It’s March 6, 1971 — a Saturday, as it happens — and the world is rotating in its typically manic and unpredictable fashion.
In Montreal, many are still without power and digging out after the so-called Storm of the Century two days before. The storm brought a record one-day total of almost 17 inches of snow, as well as hurricane-force winds.
In New York City, Muhammad Ali and Joe Frazier are in the final stages of preparation for the so-called Fight of the Century, two days in the future.
Elsewhere in New York, a coin collection built by former President John Quincy Adams and his descendants is sold at auction.
In Cambridge, Massachusetts, a group of women marching for International Women’s Day take over a Harvard University building. They will occupy it for more than a week.

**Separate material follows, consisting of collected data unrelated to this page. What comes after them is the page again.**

/-! ### COLL (R400, R402) -/

/-- The issue of a collective. -/
def collIssue (h : Hdr) (gran : Nat) (a b : Src) (op : CollOp) (x : Iss) (s : State) : Eff :=
  if x.act.isEmpty then .go s
  else
    let copyRole := match x.shared with
      | some g => (s.rolesOf x.w.launch g).copy
      | none => false
    if !copyRole then faultAll (.of eRole 0) x s
    else match opTag x [(a, 2), (b, 1)] with
      | some f => faultAll f x s
      | none =>
        match s.readDesc x h a false 128 with
        | (s, .fault f) => faultAll f x s
        | (s, .ok bs pois) =>
          let d := cdescOf bs
          if pois then faultAll (.of eTag a.field) x s
          else if !cdescLegal bs op then faultAll (.of eIllegal 0) x s
          else if x.descAddr a false % 64 ≠ 0 ∨ !cdescAligned d op then faultAll (.of eAlign 0) x s
          else if d.nrank < 1 ∨ 256 < d.nrank ∨ d.nrank ≤ d.myrank then faultAll (.of eInvalid 0) x s
          else if d.penen && (s.pen? x.core x.w.launch d.pen false).isNone then faultAll (.of eInvalid 0) x s
          else
            let bound := if d.penen then s.bindBox x.core x.w.launch d.pen else (s, none)
            let s1 := bound.1
            let c : CollCmd :=
              { id := s1.nextId, core := x.core, warp := x.warp, launch := x.w.launch, lanes := x.act, pc := x.pc, op := op,
                gran := gran, key := (x.src b 0 (onceLane x)).val.toNat, desc := bs, asid := s1.asidOf x.w,
                sec := (s1.core x.core).ctx.sec, penBox := bound.2, done := false, waitPen := false, filled := false,
                fault := none }
            .go (({ s1 with colls := s1.colls ++ [c] }.setWarp x.core x.warp fun w => w.counted .coll c.id).fresh.startColl c)

def execColl (h : Hdr) (g : Fin 16) (a b : Src) (op : CollOp) (s : State) : Host.Outcome State Fault Refusal :=
  issue (.coll h g a b op) s (collIssue h g.val a b op)

/-! ### COLL_COMPLETE (R404) -/

/-- COLL_COMPLETE: every instance here has ended and every rank has delivered what this rank needs (`peers`, in rank order and
without this rank), or the command has failed. The results are written, SYNC receives its unit, a pen box is filled and the
command is counted (R404). -/
def execCollComplete (core warp id : Nat) (peers : List (List (Byte × Bool))) (fail : Option RStat) (s : State) :
    Host.Outcome State Fault Refusal :=
  match s.colls.find? fun c => c.id == id && c.core == core && c.warp == warp with
  | none => .next s
  | some c =>
    let d := cdescOf c.desc
    let bad := fail.filter fun st => st != .ok
    let enough := rowOp c.op || (peers.length + 1 == d.nrank && peers.all fun p => p.length == d.count * d.esize)
    if (c.waitPen && s.alive c.launch) then .next s
    else if !c.done && bad.isNone && (!enough || !s.collDrawn id) then .next s
    else
      let work : State × CollCmd :=
        if c.done then (s, c)
        else
          let r := match s.collRanks c d with
            | (s, some e) => (s.collFault c e.1, some e)
            | (s, none) => match bad with
              | some st => ((s.collRun c d false peers).1, some (eRemote, st, 0))
              | none => match s.collRun c d true peers with
                | (s', none) => (s', none)
                | (_, some e) => ((s.collRun c d false peers).1.collFault c e.1, some e)
          let s1 := (r.1.endColl id).collSync c d r.2.isSome
          let c1 := { c with done := true, fault := r.2 }
          (s1.modColl id fun _ => c1, c1)
      let s1 := work.1
      let c1 := work.2
      let fills := d.penen && c1.fault.isNone && !c1.filled && s1.alive c1.launch
      let r := if fills then s1.engineFill core c1.launch d.pen id c1.penBox else (s1, true)
      if !r.2 then .next (r.1.modColl id fun q => { q with waitPen := true })
      else
        let s2 := { r.1 with colls := r.1.colls.filter fun q => q.id != id }
        let s3 := match c1.fault with
          | none => s2
          | some f => s2.modWarp core warp c1.launch fun w =>
              { w with deferred := w.deferred ++ [(⟨.coll, f.1, f.2.1, f.2.2, c1.pc, id⟩ : Deferred)] }
        .next (s3.engineDone core warp c1.launch .coll id false)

In Mexico, New York — it’s near Oswego — buzzworthy news topics for the week include socialized medicine; “pot parties” in Vietnam; Miss Letts, the “very pretty teacher of the month;” and the mutilation of wild deer by loose dogs.
In Dublin, Ireland, Led Zeppelin plays a gig at the National Boxing Stadium. The show is most notable for the second performance of an epic new tune introduced the night before in Belfast. It’s called “Stairway to Heaven.”
Elsewhere in the music world, Black Sabbath plays Pirates World in Dania Park, Florida; Elton John plays the University of Leicester in England; Ted Nugent and the Amboy Dukes play a theater in Birmingham, Michigan; the Rolling Stones play in Coventry, England; Big Brother and the Holding Company, soldiering on without Janis Joplin, play Shasta College in Redding, California; and the Staple Singers perform in Accra, Ghana.
In Seattle, Washington, the third U.S. Navy ship to bear the name USS Trenton is commissioned.
On TVs across America, the syndicated show “Celebrity Bowling” features Morey Amsterdam and Jack Carter joining forces against Dick Gaultier and Richard Roundtree.
In Davenport, Iowa, 18-year-old Judith Haeker is murdered in her apartment. The case remains unsolved.
In Lansing, Michigan, a record crowd of 4,134 fans sees the Michigan State Spartans hockey team knock off archrival Michigan in overtime.
Another intense rivalry plays out in Leeds, U.K., where Leeds United and Derby County — whose managers, Don Revie and Brian Clough, do not much care for one another — play in Leeds. The home team wins 1-0.
In Harrison, Arkansas, a small plane piloted by a professional orthodontist crashes, killing all six people on board. A legal case related to the doctor’s insurance coverage later reaches the U.S. Court of Appeals, Eighth Circuit.
In Cumberland, Maine, residents at Town Meeting vote to accept Hallmark Road — all two-tenths of a mile of it — as a town-maintained road, pending the correction of a drainage problem. The problem apparently is not corrected, as residents vote again to accept the road in July 1975.
In St. Louis, listeners of KXOK-AM 630 prefer Henry Mancini’s “Theme from ‘Love Story’ ” to all other current music.
Somewhere in Italy, a spaghetti Western with the charming title Bastardo, vamos a matar (“Bastard, Go and Kill”) makes its big-screen debut. It features 6-foot-9-inch leading man George Eastman, born Luigi Montefiori.
In Boston, the controversial Jule Styne-Bob Merrill musical Prettybelle, with Angela Lansbury as the female lead, closes after little more than a month. Its planned New York City opening later in the month is canceled.
In Michigan, former national archery champion, Miss Michigan pageant winner and Sports Illustrated cover girl Ann Marston dies of diabetes-related causes at 32.
In Stamford, Connecticut, none of this whirlwind of activity makes the faintest dent on an unemployed 60-year-old man whose kids are out of the house.
His calendar for the day marks only the weather — high of 50 degrees, low of 30, cloudy — and a final note about the sun going down.
Hopefully, the following day offered more to entertain him.